CI/CD quality gates - Fail your build if critical test cases don't pass, just like you would with regular unit tests.
Familiar tooling - Use the JUnit tools you already know: test runners, IDE integration, and reporting.
When to use JUnit tests:
- Testing critical examples that should never break
- Quick validation during development
- CI/CD pipelines where you want to fail fast
- Test-driven development of LLM features
When to use experiments instead:
- Analyzing performance across large datasets
- Comparing different models or configurations
- Generating detailed reports with metrics
- Exploratory evaluation of new features
See Experiments vs JUnit Testing for more details.
Setup
Add the JUnit 5 integration dependency:
<dependency>
<groupId>dev.dokimos</groupId>
<artifactId>dokimos-junit5</artifactId>
<version>${dokimos.version}</version>
<scope>test</scope>
</dependency>
Basic Usage
Using @DatasetSource
Load datasets with the @DatasetSource annotation:
import dev.dokimos.junit5.DatasetSource;
import dev.dokimos.core.*;
import org.junit.jupiter.params.ParameterizedTest;
@ParameterizedTest
@DatasetSource("classpath:datasets/support-qa.json")

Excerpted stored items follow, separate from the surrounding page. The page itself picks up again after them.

/-- The minimum of lanes of a port (R294). -/
def minLanes (port : Nat) : Nat := if port = 8 then 8 else 4

/-- "Low when" of R329. -/
def lowHolds (s : State) (code inst : Nat) : Bool :=
  match code with
  | 0 => match s.ras.maps[inst]? with | some m => colUsed m && rowUsed m | none => false
  | 1 => sparesLeft s 1 0 ≤ 1
  | 2 => s.ras.foxSpare.getD (inst / 8) 1 = 0
  | 3 => s.ras.teSpare = 0
  | 4 => sparesLeft s 4 inst = 0
  | 5 => sparesLeft s 5 inst < 32
  | 6 => workingPhases s ≤ 23
  | 7 => popcount 2 (bitsOf s.clk.pllGood.toNat (2 * inst) 2) ≤ 1
  | 8 => sparesLeft s 8 inst = 0
  | 9 => sparesLeft s 9 inst < 410
  | 10 => sparesLeft s 10 0 < 1639
  | _ => false

/-- "Exhausted when" of R329. The conditions of codes 1 to 3 hold at boot (`atBoot`). -/
def exhaustedHolds (s : State) (atBoot : Bool) (code inst : Nat) : Bool :=
  match code with
  | 0 => match s.ras.maps[inst]? with | some m => m.withdrawn | none => false
  | 1 => atBoot && popcount 10 s.ras.bcGood.toNat < 8
  | 2 => atBoot && ((s.fox[inst]?).map (·.failed)).getD false
  | 3 => atBoot && s.tiers.any (·.failed)
  | 4 => match s.lnk.ports[inst]? with | some p => p.good < minLanes inst | none => false
  | 5 => sparesLeft s 5 inst = 0
  | 6 => workingPhases s ≤ 22
  | 8 => match s.thm.sensors[inst]? with | some x => x.failA && x.failB | none => false
  | 9 => sparesLeft s 9 inst = 0
  | 10 => sparesLeft s 10 0 = 0
  | _ => false

/-- RAS_SPARES.LOW and EXHAUSTED: the conditions of R329 as they hold; those of codes 1 to 3 as boot found them, and a port is below its
minimum of lanes from when that is found until it trains (R362). -/
def lowNow (s : State) (code : Nat) : Bool := (spareInstances code).any (lowHolds s code)
def exhaustedNow (s : State) (code : Nat) : Bool :=
  if 1 ≤ code && code ≤ 4 then s.ras.exhausted.any fun e => e.1 == code && (code != 4 || exhaustedHolds s false 4 e.2.1)
  else (spareInstances code).any (exhaustedHolds s false code)

/-- Die of a column group (R8). -/
def dieOfGroup (g : Nat) : Nat := if g < 16 then g / 4 else 4 + (31 - g) / 4

/-- Is a column group part of a partition that an image is bound on? -/
def groupBound (s : State) (g : Nat) : Bool :=
  s.parts.any fun e => e.2.first ≤ g && g < e.2.first + e.2.count
    && s.jobs.any fun j => j.2.part == some e.2.first && j.2.bindings != []

/-- RAS_SPARE_MAP.APPLIED of die `n`: the map is in force in every bound partition on the die (R362). -/
def mapApplied (s : State) (n : Nat) (m : SpareMap) : Bool :=
  m.applied && (List.range 32).all fun g => dieOfGroup g != n || !groupBound s g || s.ras.force.getD g (16, 12) == (m.colReg, m.rowReg)

/-- RAS (R362), RAS_SPARES as the unit holds it. -/
def liveRas (s : State) (o : Nat) : Nat :=
  if o < 0x20 then
    match s.ras.maps[o / 4]? with
    | some m => 2 ^ 31 * ofBool (mapApplied s (o / 4) m) + 2 ^ 30 * ofBool m.withdrawn + 512 * m.rowReg + 16 * m.colReg
    | none => 0
  else if 0x40 ≤ o && o < 0x6C then
    let c := (o - 0x40) / 4
    131072 * ofBool (exhaustedNow s c) + 65536 * ofBool (lowNow s c) + fewestLeft s c
  else if 0x80 ≤ o && o < 0xA0 then
    half (s.ras.ce.getD ((o - 0x80) / 8) 0).toNat ((o / 8) * 8) o
  else 0

/-! ### The slow domain (R6, R345) -/

/-- Words of type ST, by 65,536 × block + word: PWR and THM, CLK_STATUS, RAS_SPARES of codes 6 to 8. -/
def stWords : List Nat :=
  ([0x00, 0x04, 0x08, 0x0C, 0x10, 0x14, 0x18, 0x40, 0x44] ++ (List.range 45).map (0x80 + 4 * ·)).map (0x30000 + ·)
    ++ [0x40010, 0x180058, 0x18005C, 0x180060]

/-- A word of type ST as it stands. -/
def liveWord (s : State) (k : Nat) : Nat :=
  match k / 0x10000 with
  | 3 => livePwr s (k % 0x10000)
  | 4 => liveClk s (k % 0x10000)
  | _ => liveRas s (k % 0x10000)

/-- A read of a word of type ST returns the copy of the last SCLK edge; before the first, what stands (DESIGN CHOICE: log 40). -/
def readSlow (s : State) (k : Nat) : Nat :=
  match if stWords.contains k then Tbl.get? s.slow.copies k else none with
  | some v => v.toNat
  | none => liveWord s k

def readPwr (s : State) (o : Nat) : Nat := readSlow s (0x30000 + o)
def readClk (s : State) (o : Nat) : Nat := readSlow s (0x40000 + o)
def readRas (s : State) (o : Nat) : Nat := readSlow s (0x180000 + o)

/-- PWR_VR_OVERRIDE (R354): a DOMAIN of 176-255 has no effect. -/
def setVr (v : W32) (s : State) : State :=
  let d := v.toNat % 256
  if d < 176 then
    { s with pwr := { s.pwr with vrDomain := BitVec.ofNat 8 d, vrOffset := BitVec.ofNat 6 (bitsOf v.toNat 10 6) } }
  else s

/-- A threshold clamped to 60-125 °C (R355). -/
def clampT (x : Nat) : Nat := max 60 (min 125 x)

/-- THM_TRIP (R355). -/
def setTrip (v : W32) (s : State) : State :=
  { s with thm := { s.thm with throttle := clampT (bitsOf v.toNat 0 8), floor := clampT (bitsOf v.toNat 8 8),
                               trip := clampT (bitsOf v.toNat 16 8) } }

/-- An SCLK rising edge: posted writes take effect in their order, then the copies are refreshed. -/
def slowEdge (s : State) : State :=
  let s1 := s.slow.posted.foldl (fun a w => if w.1 = 0x40 then setVr w.2 a else setTrip w.2 a) s
  { s1 with slow := { s1.slow with copies := stWords.map fun k => (k, BitVec.ofNat 32 (liveWord s1 k)), posted := [] } }

/-- DBG (R363). -/
def readDbg (s : State) (o : Nat) : Nat :=
  match o with
  | 0 => ofBool s.att.uartLog
  | 4 => ofBool s.boot.jtagLock
  | _ => 0

/-- A 32-bit word read at a BAR0 offset, by R341-R344: a word no map lists reads 0; in BOOT only GLB_ID, GLB_STATE and
GLB_FWVER read, and the doorbells as written; in OFF nothing answers. -/
def readReg (s : State) (off : Nat) : Nat :=
  let b := regBlock off
  let o := regWord off
  let full := match b with
    | 0 => readGlb s o | 1 => readQdb s o | 2 => readEvq s o | 3 => readPwr s o | 4 => readClk s o | 5 => readNrg s o
    | 8 => readFab s o | 12 => readFox s o | 16 => readMemReg s o | 20 => readLnk s o | 24 => readRas s o
    | 28 => readDbg s o | _ => 0
  match s.glb.state with
  | .off => 0
  | .boot =>
    if !s.att.cfgUp then 0
    else if b = 0 && (o = 0 || o = 4 || o = 0xC) then full
    else if b = 1 && (o = 0x20 || o = 0x24 || (0x100 ≤ o && o < 0x300)) then full
    else 0
  | _ => full

/-- The bytes that a read of `n` bytes at a BAR0 offset returns (R343): of one word the selected bytes, and beyond a word those of 32-bit
reads in ascending order. A write wider than 4 bytes is as many REGISTER_WRITEs in that order. -/
def readBytes (s : State) (off n : Nat) : List Byte :=
  sliceB ((List.range ((off % 4 + n + 3) / 4)).flatMap fun i => leBytes 4 (readReg s (off / 4 * 4 + 4 * i))) (off % 4) n

/-- Hottest reading in units of 0.5 °C, signed (R365). -/
def hottest (s : State) : Int :=
  ((((List.range s.thm.sensors.length).map fun i => toSigned 16 (positionTemp s i).toNat).max?).getD 0) / 4

/-- The management register space read as bytes of 32-bit words (R365, R366). -/
def mgRead (s : State) (off : Nat) : Nat :=
  let p := s.pwr
  match off with
  | 0x00 => 0x4A04B100
  | 0x04 => partIdWord s
  | 0x08 => if s.pins.chipSrc then s.glb.partId.toNat else 0x3F
  | 0x20 => p.capReg
  | 0x24 => p.deadlineReg
  | 0x28 => half p.atReg.toNat 0x28 0x28
  | 0x2C => half p.atReg.toNat 0x28 0x2C
  | 0x30 => p.slew
  | 0x34 => p.ramp
  | 0x40 => half s.lnk.mask.toNat 0x40 0x40
  | 0x44 => half s.lnk.mask.toNat 0x40 0x44
  | 0x48 => s.lnk.tenant.toNat
  | 0x50 => ofBool s.glb.drainReq
  | 0x54 => p.ceiling * 65536 + 2048 * ofBool p.floor + 1024 * ofBool s.clk.rallySync + 512 * ofBool s.clk.rackclkLost
      + 256 * ofBool p.capLag + devCode s.glb.state
  | 0x58 => ofSigned 16 (hottest s) * 65536 + inputPower s % 65536
  | _ =>
    if 0x100 ≤ off && off < 0x300 then
      match Tbl.get? s.evq.mirror ((off - 0x100) / 0x40) with
      | none => 0
      | some (n, r) =>
        let x := (off - 0x100) % 0x40
        if x = 0 then n % 2 ^ 32 else if x < 32 then 0 else fieldAt (recBytes r false) (x - 32) 4
    else 0

end Sys2Proof.Machine
end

void shouldAnswerSupportQuestions(Example example) {
// Generate answer from your LLM
String answer = supportBot.generate(example.input());
// Create test case
EvalTestCase testCase = example.toTestCase(answer);
// Assert evaluators pass (fails test if they don't)
Assertions.assertEval(testCase, evaluators);
}
JUnit runs this test once for each example in the dataset. If any evaluator doesn't pass its threshold, the test fails.
Loading Datasets
From classpath (like src/test/resources):
@DatasetSource("classpath:datasets/support-qa.json")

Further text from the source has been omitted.